Examples of buckling analysis in structures
Below are several examples of structures where the buckling analysis performed by the program can be applied, along with the sequence of steps for defining, analysing and viewing the results:
Arched steel walkway with a compressed top chord
The objective is to obtain and assign the buckling coefficients for the bars forming the compressed upper chord of the arch in a steel footbridge. This involves the following:
- The buckling analysis takes into account both the top chord bars and the lattice bars that brace them.
- The buckling analysis is carried out.
- Once the analysis has been completed, the deformation can be viewed for the various load combinations and buckling modes, along with the critical load factors obtained. Furthermore, a sensitivity analysis can be used to examine the participation coefficient of the bars in each combination and each mode. In this case, we can see that the bars in the upper chord account for the largest proportion; consequently, they are buckling.
- Buckling coefficients in both planes are assigned to the upper chord bars.
- In any of the checks carried out (such as the "Compressive strength" or "Slenderness limit" checks), the analysed buckling coefficient is taken into account.
Strut between two retaining walls
The structure of this strut is subjected to compressive forces due to its position between two retaining walls.
The aim is to compare the structural performance of the components before and after carrying out the buckling analysis. To this end:
- The structure of the strut shown is defined by applying a buckling coefficient of 1 to the bars, thereby ensuring compliance with the regulations.
- From this point onwards, the buckling analysis begins.
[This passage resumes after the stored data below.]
/-- The check of Table 17.5 on the bytes of a partition; `above` is the SEQ that a written configuration image must exceed
(cause 13 speaks of a pair of partitions, which CAL is not). -/
def checkContainer (l : List Nat) (cal : Bool) (owner : Option (List Nat)) (vendor : List Nat) (above : Option Nat) : Except Bad Container :=
  let len := leAt l 12 4
  if leAt l 0 4 ≠ 0x4C494C31 ∨ leAt l 4 2 ≠ 1 ∨ leAt l 6 1 ≠ (if cal then 2 else 1) then .error ⟨2, 0, 0⟩
  else if l.length < len ∨ len < 64 then .error ⟨3, 0, 12⟩
  else
    match parseRecs cal (leAt l 16 2) ((l.take len).drop 64) 64 with
    | none => .error ⟨3, 0, 12⟩
    | some (rs, e) =>
      let t := (e + 63) / 64 * 64
      if len < t + 776 then .error ⟨3, 0, 12⟩
      else
        let tr := (l.drop t).take 776
        let key := (tr.drop 4).take 388
        let hash := keyHash key
        let isOwner := decide (some hash = owner)
        let known (id : Nat) : Bool := if cal then (calSize id).isSome else (cfgSize id 0).isSome
        let ids := rs.map (·.1)
        let bad (p : Nat × Nat × Nat × List Nat → Bool) (c : Nat) : Option Bad := (rs.find? p).map (fun r => ⟨c, r.1, r.2.2.1⟩)
        if leAt tr 0 4 ≠ crc32 (l.take t) then .error ⟨4, 0, t⟩
        else if !isOwner && !(cal && decide (hash = vendor)) then .error ⟨5, 0, t + 4⟩
        else if !rsaVerify key (l.take (t + 392)) (tr.drop 392) then .error ⟨6, 0, t + 392⟩
        else if leAt l 24 8 ≠ Config.moduleId.toNat ∧ (cal ∨ leAt l 24 8 ≠ 0) then .error ⟨7, 0, 24⟩
        else
          match bad (fun r => (known r.1 && decide (1 < (ids.filter (fun x => decide (x = r.1))).length)) || (!known r.1 && decide (r.1 < 0x8000))) 8 with
          | some b => .error b
          | none =>
            let rs := rs.filter (fun r => known r.1)
            let badIn (p : Nat × Nat × Nat × List Nat → Bool) (c : Nat) : Option Bad := (rs.find? p).map (fun r => ⟨c, r.1, r.2.2.1⟩)
            match badIn (fun r => if cal then decide (calSize r.1 ≠ some r.2.2.2.length) else decide (cfgSize r.1 r.2.1 ≠ some true)) 9 with
            | some b => .error b
            | none =>
              match badIn (fun r => !cal && !cfgValueOk r.1 r.2.2.2) 10 with
              | some b => .error b
              | none =>
                let fs := rs.map (fun r => (r.1, r.2.2.2))
                let has (id : Nat) : Bool := fs.any (fun f => decide (f.1 = id))
                if !cal && !cfgCrossOk fs then .error ⟨11, 0, 64⟩
                else
                  match (if cal then [1, 2, 3, 4, 5] else [0x0901]).find? (fun id => !has id) with
                  | some id => .error ⟨12, id, t⟩
                  | none =>
                    if (match above with | some q => decide (leAt l 8 4 ≤ q) | none => false) then .error ⟨13, 0, 8⟩
                    else .ok ⟨leAt l 8 4, fs, isOwner, sha256 (l.take (t + 776))⟩

/-- The owner key hash in force: the last owner slot used (19 R542, R547). -/
def Fuses.ownerHash (f : Fuses) : Option (List Nat) := f.owners.getLast?

/-- A boot image copy (19 R544, R545): SVN and digest of one that verifies; an error is its cause (0 read, 1 signature). -/
def checkBoot (f : Fuses) (l : List Nat) : Except Nat (Nat × List Nat) :=
  let len := leAt l 12 4
  let t := len - 776
  let tr := (l.drop t).take 776
  let key := (tr.drop 4).take 388
  let svn := leAt l 8 4
  if leAt l 0 4 ≠ 0x48424F54 ∨ leAt l 4 2 ≠ 1 ∨ l.length < len ∨ len < 840 ∨ t % 64 ≠ 0 ∨ keyHash key ≠ f.vendorHash ∨ 63 < svn ∨ svn < f.minSvn then
    .error 1
  else if rsaVerify key (l.take (t + 392)) (tr.drop 392) then .ok (svn, sha256 (l.take len)) else .error 1

/-! ## Writing the card (R510, R511) -/

def ccIdle : Nat := 0
def ccErasing : Nat := 1
def ccReceiving : Nat := 2
def ccChecking : Nat := 3
def ccDone : Nat := 4
def ccFailed : Nat := 5
def State.ccState (s : State) : Nat := s.fld Reg.CFG_CARD_CTRL 2 0
def State.setCc (s : State) (v : Nat) : State := s.setFld Reg.CFG_CARD_CTRL 2 0 v

/-- A request without its authorisation (19 R537): event 0x0102, the count, NOT_AUTHORISED. -/
def authFailed (s : State) (mtype cmd addr : Nat) : State :=
  recordEvent (s.count Reg.SEC_AUTH_FAILS 1) 0x0102 0 mtype cmd (addr % 2 ^ 24)

/-- The partition of a TARGET: base and size. -/
def State.cardTarget (s : State) (target : Nat) : Option (Nat × Nat) :=
  match target with
  | 1 => some (if s.fld Reg.CFG_STATUS 0 0 = 0 then cardCfg1 else cardCfg0, cardCfgSize)
  | 2 => some (cardCal, cardCalSize)
  | 3 => some (if s.fld Reg.MGT_START_STATUS 12 12 = 0 then cardBootB else cardBootA, cardBootSize)
  | _ => none

/-- Whether step 1 of the start has ended since auxiliary power came. -/
def State.pastStep1 (s : State) : Bool := !s.boot.bootHash.isEmpty || decide (s.msState = msHalted)

/-- START of a card write with TARGET and LEN as the registers hold them (R510, R511): the partition is erased at once. -/
def cardStart (s : State) (owner : Bool) : State :=
  let target := s.fld Reg.CFG_CARD_CTRL 7 4
  let len := (s.reg Reg.CFG_CARD_LEN).toNat
  if !owner then refuse (authFailed s 0x7F 2 Reg.CFG_CARD_CTRL) Reg.CFG_CARD_CTRL stNotAuthorised
  else if !s.pastStep1 || s.card.job.isSome then refuse s Reg.CFG_CARD_CTRL stRefused
  else
    match s.cardTarget target with
    | none => refuse s Reg.CFG_CARD_CTRL stRefused
    | some (base, size) =>
      if size < len then refuse s Reg.CFG_CARD_CTRL stRefused
      else
        let user := s.fld Reg.CFG_STATUS 30 30
        let s := if target = 2 then recordEvent s 0x0208 0 user (s.reg Reg.CFG_CAL_SEQ).toNat 0 else s
        let s := if target = 1 then s.setFld Reg.CFG_STATUS 29 29 0 else s
        let s := { s with card := { s.card with
          bytes := SMap.keep s.card.bytes (fun a => !(decide (base ≤ a) && decide (a < base + size)))
          job := some ⟨target, base, size, len, [], 0⟩ } }
        s.setCc ccErasing

/-- CFG_CARD_START (R511). -/
def execCfgCardStart (target len : Nat) (owner : Bool) (s : State) : Host.Outcome State Fault Refusal :=
  .next (cardStart ((s.setFld Reg.CFG_CARD_CTRL 7 4 target).setReg Reg.CFG_CARD_LEN (BitVec.ofNat 32 len)) owner)

/-- The write in progress ends FAILED with a cause and a field ID. -/
def cardFail (s : State) (cause field : Nat) : State :=
  match s.card.job with
  | none => s
  | some j =>
    let s := { s with card := { s.card with job := none } }
    recordEvent (s.setCc ccFailed) 0x0205 0 j.target cause field

/-- A write of ABORT: the job in progress fails with cause 0x100 (R511). -/
def cardAbort (s : State) : State := cardFail s 0x100 0
/-- CFG_CARD_ABORT (R511). -/
def execCfgCardAbort (s : State) : Host.Outcome State Fault Refusal := .next (cardAbort s)

/-- CARD_WRITE_TIMEOUT (R511): 60 s without a data write while receiving. -/
def execCardWriteTimeout (s : State) : Host.Outcome State Fault Refusal :=
  if s.ccState = ccReceiving then .next (cardFail s 0x101 0) else .next s

/-- CARD_ERASE_DONE (R511): reception starts; with LEN 0 the check follows. -/
def execCardEraseDone (s : State) : Host.Outcome State Fault Refusal :=
  match s.card.job with
  | none => .next s
  | some j => if s.ccState = ccErasing then .next (s.setCc (if j.len = 0 then ccChecking else ccReceiving)) else .next s

/-- CFG_CARD_DATA (R511): the next 4 bytes, up to LEN. -/
def cardData (s : State) (v : Word) : State :=
  match s.card.job with
  | none => s
  | some j =>
    if s.ccState ≠ ccReceiving then s
    else { s with card := { s.card with job := some { j with received := (j.received ++ leBytes 4 v.toNat).take j.len } } }
/-- CFG_CARD_DATA (R511): four bytes, the lowest first, while receiving. -/
def execCfgCardData (v : Word) (s : State) : Host.Outcome State Fault Refusal := .next (cardData s v)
Firstly, ensure that all bars of the structure shown are included in the buckling analysis.
- The buckling analysis is carried out.
- Once the analysis has been completed, you can view the deformation, the critical load factors obtained and the contribution factor for each bar in every loadcase and mode.
- Buckling coefficients in both planes are assigned to the structural bars.
- The new buckling coefficients analysed may compromise the validity of the checks carried out on the bars before the buckling analysis.
Buckling modes
Lift structure
Much like the previous case, the aim here is to compare the structural performance of a lift before and after carrying out a buckling analysis. To do this:
- The lift structure shown is defined by applying a buckling coefficient of 1 to the bars, thereby ensuring compliance with the relevant standards.
- From this point onwards, the buckling analysis begins. Firstly, ensure that all bars of the structure shown are included in the buckling analysis.
- The buckling analysis is carried out.
- Once the analysis has been completed, you can view the deformed shape, the critical load factors obtained and the contribution factor for each bar in every loadcase and mode.
- Buckling coefficients in both planes are assigned to the bars in the structure.
- The new buckling coefficients analysed may compromise the validity of the checks carried out on the bars before the buckling analysis.
Industrial building with tall concrete columns
The objective is to determine and assign buckling coefficients for the concrete columns forming the side walls of an industrial building, which are of considerable height (over 30 metres). To this end:
- In this case, two analysis groups are defined: the group comprising the side columns and the group comprising the roof purlins. This ensures that the analysis of the elements in both groups is carried out independently, so that they do not interfere with one another. The remaining structural elements are not included in any other analysis group.
- The buckling analysis is carried out.
- Buckling coefficients in both planes are assigned to the columns.
- In any of the checks carried out on the columns (such as the check for the "Ultimate limit state under normal stresses"), the slenderness ratio obtained from the buckling coefficient analysed by the program is taken into account.